Employee advocacy and coordination platform Addvocate has launched a new pricing structure and also rolled out new social actions that users can take on Twitter and Facebook. And since updates should come in a set of three, it has added ex-Oracle VP Piers Cooper as its Chief Operating Officer.
Official pricing
Six months after the company launched its “Name Your Own Pricing” program, Addvocate has put together a formal pricing structure that it says will disrupt the traditional enterprise sales model. Now companies with up to five users can use the service for free, but any additional seats is $5 more per month per user. If there are 100 users, the cost is $299 per month. Naturally, each tier comes with specific features.
Addvocate’s co-founder and CEO Marcus Nelson says, “There’s no better company advocate than your own employees – but too few companies know how to encourage employees to participate, how to validate that participation, or how to coordinate authorized messages. We designed this pricing to make it easy for all companies, regardless of size, to unleash the power of their employees’ social voices to boost sales, satisfy customers, and enhance the reputation of their brands.”
When the company launched its “Name Your Own Price” campaign, it was a bold move. After all, users selected what they wanted to pay during this 30-day experiment and it was locked in for six months.
It turns out that Addvocate’s gamble paid off as Nelson tells us that the average bid price per employee was $5.40 with the deployment size for a medium business being 87 people. The company even saw its average lift in clicks per share be 7.2 — basically a 7 time multiplier in how users engaged with content.
New social actions
Along with the new pricing structure, Addvocate is also releasing an update that gives companies the ability to be more engaged on social media from right within the app. Currently, the service only allows employees to post to Twitter and Facebook. With this update, employees can better interact in real-time with their customers with the ability to retweet, quote posts, Like, share, and comment — right within the platform.
Addvocate also looks at ‘big data’ to help companies and their employees better understand what’s being talked about and to analyze social interactions between them and their customers. In a sense, it’s acting almost akin to a tracking system to measure employee performance.
Another new feature being added today is moderation and promoted content. Company admins are receiving new controls to help them track and respond to pressing and relevant information being targeted at the brand. Admins can look at content that their employees are sharing and either reject or accept it going out.

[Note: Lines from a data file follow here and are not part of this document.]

-- ==== Sys2Proof/Machine/Conversion.lean ====
section
/-!
DEFINITION. Conversion (chapter 10): results and result slots, synchronising resets, the rotation of the spare, window
comparators, the monitor scan, the cross-check and the items of the barrier link that carry them.
-/
namespace Sys2Proof.Machine

/-! ### Window comparators (R284 to R286) -/

/-- Whether the setting of a window suspends its evaluation (R284). -/
def State.winBad (s : State) (n : Nat) : Bool :=
  let h : Int := (s.reg (chA n 0x94)).toNat
  decide ((s.reg (chA n 0x90)).toInt - h < (s.reg (chA n 0x8C)).toInt + h)

/-- The band that a value asks for from the present band, 3 for no change (R284): 0 MID, 1 LOW, 2 HIGH. From LOW a value
above HI goes to HIGH, from HIGH a value below LO to LOW. -/
def State.winChange (s : State) (n : Nat) (v : Int) : Nat :=
  let lo := (s.reg (chA n 0x8C)).toInt
  let hi := (s.reg (chA n 0x90)).toInt
  let h : Int := (s.reg (chA n 0x94)).toNat
  match s.fld (chA n 0x98) 0 2 with
  | 1 => if hi < v then 2 else if lo + h ≤ v then 0 else 3
  | 2 => if v < lo then 1 else if v ≤ hi - h then 0 else 3
  | _ => if v < lo then 1 else if hi < v then 2 else 3

/-- The name of a band. -/
def bandName : Nat → String
  | 1 => "low" | 2 => "high" | _ => "mid"

/-- CFGERR for a window whose action has a target that is no output (R286). -/
def checkTarget (n : Nat) (s : State) : State :=
  let w := s.fld (chA n 0x88) 4 7
  cfgErr n (s.flag (chA n 0x88) 1 && !(decide (w < s.member.channels) && isOut (s.mode w))) s

/-- The window comparator takes a valid result (R284, R285). -/
def winResult (n : Nat) (v : Int) (s : State) : State :=
  if !s.flag (chA n 0x88) 0 || s.winBad n || s.gFenced (n / 16) .mod then s
  else
    let c := s.winChange n v
    let a := s.ch n
    if c = 3 then s.setCh n { a with conv := { a.conv with winTo := 3, winN := 0 } }
    else
      let k := if a.conv.winTo = c then a.conv.winN + 1 else 1
      if s.fld (chA n 0x88) 16 8 ≤ k then
        let old := s.fld (chA n 0x98) 0 2
        let t := s.setCh n { a with conv := { a.conv with winTo := 3, winN := 0 } }
        let t := (t.setFld (chA n 0x98) 0 2 c).setFlag (chA n 0x98) 2 true
        let t := t.emit .window (.ch n) [fw (bandName old), fw (bandName c), { val := .n v }]
        refreshTarget n (checkTarget n t)
      else s.setCh n { a with conv := { a.conv with winTo := c, winN := k } }

/-- WEN is written: the band is set to MID (R284). -/
def winReset (n : Nat) (s : State) : State :=
  let t := s.setCh n { s.ch n with conv := { (s.ch n).conv with winTo := 3, winN := 0 } }
  refreshTarget n (t.setFld (chA n 0x98) 0 2 0)

/-- A change of WACT or WTGT moves the fault from the old target to the new one (R286). -/
def winTarget (n : Nat) (act : Bool) (tgt : Nat) (s : State) : State :=
  let old := s.fld (chA n 0x88) 4 7
  let t := (s.setFlag (chA n 0x88) 1 act).setFld (chA n 0x88) 4 7 tgt
  let t := checkTarget n t
  let t := if old < t.member.channels ∧ isOut (t.mode old) then refreshFault old t else t
  refreshTarget n t

/-- A write of WIN.CFG through wr (Table 10.10). -/
def writeWinCfg (n : Nat) (v : Word) (s : State) : State :=
  let t := s.setFlag (chA n 0x88) 0 (bit v 0)
  let t := cfgErr n (decide (bits v 16 8 = 0)) (t.setFld (chA n 0x88) 16 8 (max 1 (bits v 16 8)))
  winReset n (winTarget n (bit v 1) (bits v 4 7) t)

/-- A write of a limit of the window (Table 10.10). -/
def writeWinLimit (n o : Nat) (v : Word) (s : State) : State :=
  let t := s.setReg (chA n o) v
  cfgErr n (t.winBad n) t

/-! ### The cross-check (R291) -/

/-- The channel of a group's cross-check. -/
def State.xch (s : State) (g : Nat) : Nat := 16 * g + s.fld (grA g 0x54) 0 4

/-- XIDLE (R291): the cross-check is not evaluated. -/
def State.xIdle (s : State) (g : Nat) : Bool :=
  let m := s.mode (s.xch g)
  !s.flag (grA g 0x54) 4 || !(m == 5 || m == 6) || s.gFenced g .mod || s.gFenced g .sar || s.flag (aGstat g) 2

/-- A valid result of the cross-check channel is compared with the mean of the entry-34 samples of its period: the last
difference in % of full scale, which the register shows in 0.01 % (R291, Table 10.11). -/
def xchkResult (n : Nat) (v : Int) (s : State) : State :=
  let g := n / 16
  let a := s.gr g
  if s.xch g = n ∧ s.xIdle g = false ∧ a.conv.xNum ≠ 0 then
    let fs : Nat := if s.mode n = 5 then 25000000 else 11000000
    let x : Rat := ((v : Rat) - (a.conv.xSum : Rat) / a.conv.xNum) * 100 / fs
    let d := clampI (-32768) 32767 (x * 100 + 1 / 2).floor
    (s.setGr g { a with conv := { a.conv with xDiff := x } }).setFld (grA g 0x58) 16 16 ((d + 65536) % 65536).toNat
  else s

/-- Whether the last difference exceeds XCHTH (R291). -/
def State.xOver (s : State) (g : Nat) : Bool :=
  let x := (s.gr g).conv.xDiff
  let th : Rat := (s.fld (grA g 0x54) 8 8 : Rat) / 10
  decide (th < x ∨ x < -th)

/-- The output period of a channel ends at its boundary, with or without a valid result: the samples of the cross-check and of the
scan entries are gathered anew (R291, R287), for the partner of a 4-wire connection too. -/
def periodEnd (n : Nat) (s : State) : State :=
  let g := n / 16
  let a := s.gr g
  let s := if s.xch g = n then s.setGr g { a with conv := { a.conv with xSum := 0, xNum := 0 } } else s
  let clear (m : Nat) (t : State) : State :=
    t.setCh m { t.ch m with conv := { (t.ch m).conv with priSum := 0, priNum := 0, secSum := 0, secNum := 0 } }
  if s.flag (chA n 0) 4 then clear (n + 1) (clear n s) else clear n s

/-- The analogue outputs of a group. -/
def State.aoChans (s : State) (g : Nat) : List Nat := (grpChans g).filter fun n => isAo (s.mode n)

/-! ### The rotation (R276 to R281) -/

/-- The modulator that serves a channel. -/
def State.modOf (s : State) (n : Nat) : Nat := s.fld (chA n 0x84) 18 5

/-- The spare of a group, 0x1F when there is none. -/
def State.spare (s : State) (g : Nat) : Nat := s.fld (aRot g) 3 5

/-- The state of a rotation (Table 10.5). -/
def State.rotSt (s : State) (g : Nat) : Nat := s.fld (aRot g) 0 3

/-- The channel of the step. -/
def State.rotCh (s : State) (g : Nat) : Nat := 16 * g + s.fld (aRot g) 8 4

/-- Whether rotation runs: ROTEN set, ROTHALT clear, a spare present (R276). -/
def State.rotOn (s : State) (g : Nat) : Bool :=
  s.flag (grA g 0x44) 12 && !s.flag (aRot g) 12 && decide (s.spare g ≠ 0x1F)

/-- Whether a group's converters run: powered, its link up and not fenced for them. -/
def State.modLive (s : State) (g : Nat) : Bool := s.itemFrom g && !s.gFenced g .mod && !s.flag (aGstat g) 2

/-- The calibration of a modulator. -/
def State.cal (s : State) (g m : Nat) : ModCal := sget {} (s.gr g).conv.cals m

/-- A result of a modulator: G × (raw − O) (R278). -/
def State.modCode (s : State) (g m : Nat) (raw : Int) : Rat := (s.cal g m).gain * ((raw : Rat) - (s.cal g m).off)

/-- What a calibration finds, from the mean codes of the zero and of the reference in 1/64 code (R278); none is out of
bounds. -/
def calOf (zero ref : Int) : Option ModCal :=
  let o : Rat := (zero : Rat) / 64
  let d : Rat := (ref : Rat) / 64 - o
  if d = 0 then none else
    let g : Rat := 6990507 / d
    if 41943 < o ∨ o < -41943 ∨ g < 99 / 100 ∨ 101 / 100 < g then none else some { off := o, gain := g }

/-- A calibration of the spare; one out of bounds keeps O and G (R278). -/
def calSpare (g : Nat) (zero ref : Int) (s : State) : State :=
  match calOf zero ref with
  | some c =>
    let a := s.gr g
    s.setGr g { a with conv := { a.conv with cals := sset {} a.conv.cals (s.spare g) c } }
  | none => s

/-- A mismatch (R280): the channel keeps its modulator, the same channel is tried again, three in a row halt. -/
def mismatch (g : Nat) (s : State) : State :=
  let k := min 3 (s.fld (aRot g) 15 2 + 1)
  let t := ((s.setFlag (aRot g) 13 true).setFld (aRot g) 15 2 k).emit .calMismatch (.grp g) []
  let t := t.setGr g { t.gr g with conv := { (t.gr g).conv with next := t.fld (aRot g) 8 4, pairs := 0 } }
  if k = 3 then (t.setFlag (aRot g) 12 true).setFld (aRot g) 0 3 6 else t.setFld (aRot g) 0 3 5

/-- The spare takes a channel and the relieved modulator becomes the spare; RECAL follows (R276, R279). -/
def swapSpare (g n : Nat) (s : State) : State :=
  let old := s.modOf n
  ((s.setFld (chA n 0x84) 18 5 (s.spare g)).setFld (aRot g) 3 5 old).setFld (aRot g) 0 3 5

With promoted content, each company receives up to three slots in which they can prioritize what should be responded to. Think of it almost like sticky content — if your brand received great coverage on a product launch, you might be inclined to use one of those three slots to request your employees to share the post with their followers.
Each item shared in one of the promoted slots will expire after a certain period of time — although Addvocate isn’t sure what that time limit is right now. If all the slots are taken and a new piece of content is added, it will bump the oldest one out.
Oracle VP joins Addvocate as COO
Addvocate is also making changes to its leadership team. With the addition of Piers Cooper to its rank, the company is becoming more in tune with the needs of the enterprise. Cooper previously was a General Partner with McKenna Capital and also serviced as VP Strategic Business Development at Oracle.
What is Addvocate?
Addvocate is a company started by Marcus Nelson, co-founder of customer service platform UserVoice and the former Director of Social Media at Salesforce, and Abraham Williams. It’s geared towards helping companies identify internal champions, measuring an employee’s role in social media, and helping to make sure social media is used properly when the time comes.
It has raised a small angel round of funding from investors including Scott Banister, Jesse Engle and Kyle Sollenberger from CoTweet/ExactTarget (now Salesforce), Jin Koh, Ed Nusbaum, Todd Richarson, Yi Lee, and Tim Kopp.